INSTRUCTIONS FOR THE TASK
Only the lines from the top of the data through the line with "namespace Sys2Proof.Machine" should be repeated, each exactly as written.

Dataset records:
========================================================================

-- ==== Sys2Proof/Certificates/Slice0/Obligations.lean ====
section
/-! DEFINITION. The statements for the provers. A statement names its next state by the named updates of State (`setTile`,
`setPort`, …), which leave every other field as it was, or says field by field what holds of it. -/

namespace Sys2Proof.Machine

/-! ## Shared hypotheses and results -/

/-- The tile exists and its island is clocked. -/
abbrev OnTile (s : State) (t : TileId) : Prop := s.tileOk t.toNat = true ∧ s.islandsOn = true

/-- The word at CORE_PC. -/
def State.wordAt (s : State) (t : TileId) : Nat := (s.tile t.toNat).core.word (s.tile t.toNat).core.pc.toNat

/-- The word at CORE_PC is offered alone and with a good fetch check; it is a legal word of operation
`op`, its guard gives `g`, and it does not fall through from the last word of instruction memory. -/
abbrev Offers (s : State) (i : Issue) (op : Nat) (g : Bool) : Prop :=
  OnTile s i.tile ∧ i.same = false ∧ i.fetch = .ok ∧ (s.tile i.tile.toNat).canIssue = true ∧
  wOP (s.wordAt i.tile) = op ∧ wIllegal (s.wordAt i.tile) = false ∧
  (s.tile i.tile.toNat).core.guard (s.wordAt i.tile) = g ∧
  (fallsThrough (s.wordAt i.tile) g = true → (s.tile i.tile.toNat).core.pc.toNat < 8191)

abbrev Issues (s : State) (i : Issue) (op : Nat) : Prop := Offers s i op true

/-- The tile after a word that issued alone, or a blocked one, has retired: the core `c`, RETIRED one more, issue at
`next`, nothing blocked, progress for the watchdog, `n` units of activity (6 for the cycle, R335). -/
def retired (x : Tile) (w : Nat) (c : TileCore) (next : Nat) (n : Nat := 6) : Tile :=
  { x with
    core := { c with retired := satAdd c.retired 1, pc := BitVec.ofNat 13 next, blocked := none, first := issueRec w }
    router := { x.router with wdCount := 0 }
    island := { x.island with other := x.island.other + n } }

/-- The word at CORE_PC retires at `next` as command `c`: the next state differs from `s` in this tile only, which is `x`
with the core `f` of the core that has waited for the word's operands (R64), its results on their way (Table 3.6). -/
def RetiresAt (i : Issue) (s : State) (c : Instr) (f : TileCore → Nat → TileCore) (next : Nat) (n : Nat := 6) : Prop :=
  let x := s.tile i.tile.toNat
  let w := s.wordAt i.tile
  exec c s = .next (s.setTile i.tile.toNat (retired x w ((f (x.core.hold w) w).launch w) next n))

/-- The same with issue going on at the next word. -/
def Retires (i : Issue) (s : State) (c : Instr) (f : TileCore → Nat → TileCore) (n : Nat := 6) : Prop :=
  RetiresAt i s c f ((s.tile i.tile.toNat).core.pc.toNat + 1) n

/-- The tile after its core has raised a fault of code 1, 2, 3 or 9, at CORE_PC: the first one is kept, the core stops, and
the router after its current slot. -/
def coreStopped (x : Tile) (w : Nat) (code : BitVec 4) (info : Word) : Tile :=
  { x with
    core := { x.core.hold w with fault := some (x.core.fault.getD ⟨code, 0, 0, false, x.core.pc, info⟩), state := 3 }
    router := { x.router with last := x.router.last || (!x.router.used && !x.router.halted && !x.router.frozen) }
    island := { x.island with other := x.island.other + 6 } }

/-- The tile with its core blocked on `on` (R66): WAIT_CNT counts. -/
def blockedTile (x : Tile) (w : Nat) (on : BitVec 3) : Tile :=
  { x with core := { x.core.hold w with
      first := none, wait := satAdd x.core.wait 1, blocked := some ⟨on, BitVec.ofNat 32 w, x.core.pc⟩ } }

/-- The rows of the Rolia words, with their OP. -/
def wordRows : List (Nat × (Issue → Instr)) :=
  [(0x00, .alu), (0x01, .addi), (0x02, .andi), (0x03, .ori), (0x04, .xori), (0x05, .slli), (0x06, .srli), (0x07, .srai),
   (0x08, .lui), (0x09, .cmp), (0x0A, .cmpi), (0x0B, .plog), (0x10, fun i => .ld i .ok), (0x11, .st),
   (0x12, fun i => .lda i .ok), (0x13, .sta), (0x18, .br), (0x19, .jr), (0x1A, .brl), (0x20, fun i => .send i .ok),
   (0x21, fun i => .recv i .ok), (0x28, fun i => .enq i .ok), (0x29, .waite), (0x2A, .summ), (0x3E, .endOp), (0x3F, .trap)]

/-- The bytes of working memory `m` are those of `old` with the `n` bytes from `a` up replaced by those of `v`. -/
abbrev Stored (m old : Sparse Byte) (a n v : Nat) : Prop :=
  ∀ b, Sparse.get 0 m b = if a ≤ b ∧ b < a + n then BitVec.ofNat 8 (v / 256 ^ (b - a)) else Sparse.get 0 old b

/-- A core blocked on `on`, on a tile that runs: its word is tried again. -/
abbrev BlockedOn (s : State) (t : TileId) (on : BitVec 3) (w : Nat) : Prop :=
  OnTile s t ∧ (s.tile t.toNat).core.state = 1 ∧ (s.tile t.toNat).router.frozen = false ∧
  ∃ b, (s.tile t.toNat).core.blocked = some b ∧ b.on = on ∧ b.word.toNat = w

/-- No access waits, no stop is due and no result is withheld: nothing else moves when a page or a request is done with. -/
abbrev Settled (s : State) : Prop := s.waiting = [] ∧ s.melvor.stopDue = false ∧ s.withheld = false

/-- Agent `w` may write offset `off` of control block `b`: Melvor firmware from stage 2 without a lockstep error; the SMBus
where it reaches the register; a port from stage 3, its own port registers only, and no secure register from the
non-secure world. -/
abbrev MayWrite (s : State) (w : Agent) (b off : Nat) : Prop :=
  match w with
  | .melvor => s.boot.stage ≥ 2 ∧ s.melvor.lockstepErr = false
  | .drover _ => False
  | .smbus => s.smbOn = true ∧ s.smbReach b off true = true
  | .port p => s.boot.stage ≥ 3 ∧ ((b = 0x01 ∨ b = 0x02) → off ≥ 0x80000 → b = p.val + 1) ∧
      (b = 0x05 ∨ s.blockSecure b off = false ∨ (s.port p).secure = true)

end Sys2Proof.Machine

open Sys2Proof Sys2Proof.Machine

/-! ## The block's queue, reset -/

/-- A step takes the command at the front of the queue and runs it on the state with the queue's rest. -/
def Obligations.StepTakesFront : Prop :=
  ∀ (s : State) (c : Instr) (rest : List Instr),
    step { s with pending := c :: rest } = exec c { s with pending := rest }

/-! ## Rolia words (spec 03) -/

/-- Words of class A, X and P: the result goes to RD (g0 discards it), the outcome of CMP, CMPI and PLOG to PD (p0 discards
it), the word retires, and nothing else changes. g0 reads 0 and p0 reads 1; a write to any other register or predicate is what
it reads as from then on, and no other one changes. -/
def Obligations.RegisterAndPredicateWords : Prop :=
  (
    ∀ (s : State) (i : Issue),
      (Issues s i 0x00 → Retires i s (.alu i) fun c w => c.setG (wRD w) (aluFn (wFN w) (c.g (wRA w)) (c.g (wRB w)))) ∧
      (Issues s i 0x01 → Retires i s (.addi i) fun c w => c.setG (wRD w) (c.g (wRA w) + wImm12 w)) ∧
      (Issues s i 0x02 → Retires i s (.andi i) fun c w => c.setG (wRD w) (c.g (wRA w) &&& wImm12 w)) ∧
      (Issues s i 0x03 → Retires i s (.ori i) fun c w => c.setG (wRD w) (c.g (wRA w) ||| wImm12 w)) ∧
      (Issues s i 0x04 → Retires i s (.xori i) fun c w => c.setG (wRD w) (c.g (wRA w) ^^^ wImm12 w)) ∧
      (Issues s i 0x05 → Retires i s (.slli i) fun c w => c.setG (wRD w) (c.g (wRA w) <<< bits w 4 0)) ∧
      (Issues s i 0x06 → Retires i s (.srli i) fun c w => c.setG (wRD w) (c.g (wRA w) >>> bits w 4 0)) ∧
      (Issues s i 0x07 → Retires i s (.srai i) fun c w => c.setG (wRD w) ((c.g (wRA w)).sshiftRight (bits w 4 0))) ∧
      (Issues s i 0x08 → Retires i s (.lui i) fun c w => c.setG (wRD w) (BitVec.ofNat 32 (wImm16 w * 65536)))) ∧
  (
    ∀ (s : State) (i : Issue),
      (Issues s i 0x09 → Retires i s (.cmp i) fun c w => c.setP (wPD w) (condFn (wCond w) (c.g (wCRA w)) (c.g (wCRB w)))) ∧
      (Issues s i 0x0A → Retires i s (.cmpi i) fun c w => c.setP (wPD w) (condFn (wCond w) (c.g (wCRA w)) (wImm11 w))) ∧
      (Issues s i 0x0B → Retires i s (.plog i) fun c w => c.setP (wPD w) (plogFn (wPFN w) (c.p (wPA w)) (c.p (wPB w))))) ∧
  (
    ∀ (c : TileCore) (n k : Nat) (v : Word) (b : Bool),
      c.g 0 = 0 ∧ c.p 0 = true ∧ c.setG 0 v = c ∧ c.setP 0 b = c ∧
      (n ≠ 0 → (c.setG n v).g k = if k = n then v else c.g k) ∧
      (n ≠ 0 → n < 8 → k < 8 → (c.setP n b).p k = if k = n then b else c.p k))

/-- A word whose guard is false retires and has no other effect, whatever its operation. -/
def Obligations.GuardFalse : Prop :=
  ∀ (s : State) (i : Issue), ∀ r ∈ wordRows, Offers s i r.1 false →
    let x := s.tile i.tile.toNat
    let w := s.wordAt i.tile
    exec (r.2 i) s = .next (s.setTile i.tile.toNat (retired x w (x.core.hold w) (x.core.pc.toNat + 1)))

/-- An illegal word raises core fault ILLEGAL with the word in INFO, whatever its guard, and writes nothing: the word of a
listed operation with a reserved field or value, and every word of an unlisted one. That a COND of 7 is reserved is the model's
reading (notes/assumptions/89.md). -/
def Obligations.IllegalWords : Prop :=
  ∀ (s : State) (i : Issue),
    OnTile s i.tile → i.same = false → i.fetch = .ok → (s.tile i.tile.toNat).canIssue = true →
    wIllegal (s.wordAt i.tile) = true →
    let w := s.wordAt i.tile
    let t := s.setTile i.tile.toNat (coreStopped (s.tile i.tile.toNat) w 1 (BitVec.ofNat 32 w))
    (∀ r ∈ wordRows, wOP (s.wordAt i.tile) = r.1 → exec (r.2 i) s = .next t) ∧
    (opListed (wOP (s.wordAt i.tile)) = false → exec (.unlistedOpWord i) s = .next t)

/-- An LDA or STA whose RD is g0 or g31 raises core fault ILLEGAL with the word in FAULT_INFO, whatever its guard; it writes
nothing. -/
def Obligations.LdaStaIllegalPair : Prop :=
  ∀ (s : State) (i : Issue),
    let x := s.tile i.tile.toNat
    let w := s.wordAt i.tile
    let t := s.setTile i.tile.toNat (coreStopped x w 1 (BitVec.ofNat 32 w))
    OnTile s i.tile → i.same = false → i.fetch = .ok → x.canIssue = true → wRD w = 0 ∨ wRD w = 31 →
    (wOP w = 0x12 → exec (.lda i .ok) s = .next t) ∧ (wOP w = 0x13 → exec (.sta i) s = .next t)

========================================================================

SOLUTION BELOW
-- ==== Sys2Proof/Certificates/Slice0/Obligations.lean ====
section
/-! DEFINITION. The statements for the provers. A statement names its next state by the named updates of State (`setTile`,
`setPort`, …), which leave every other field as it was, or says field by field what holds of it. -/

namespace Sys2Proof.Machine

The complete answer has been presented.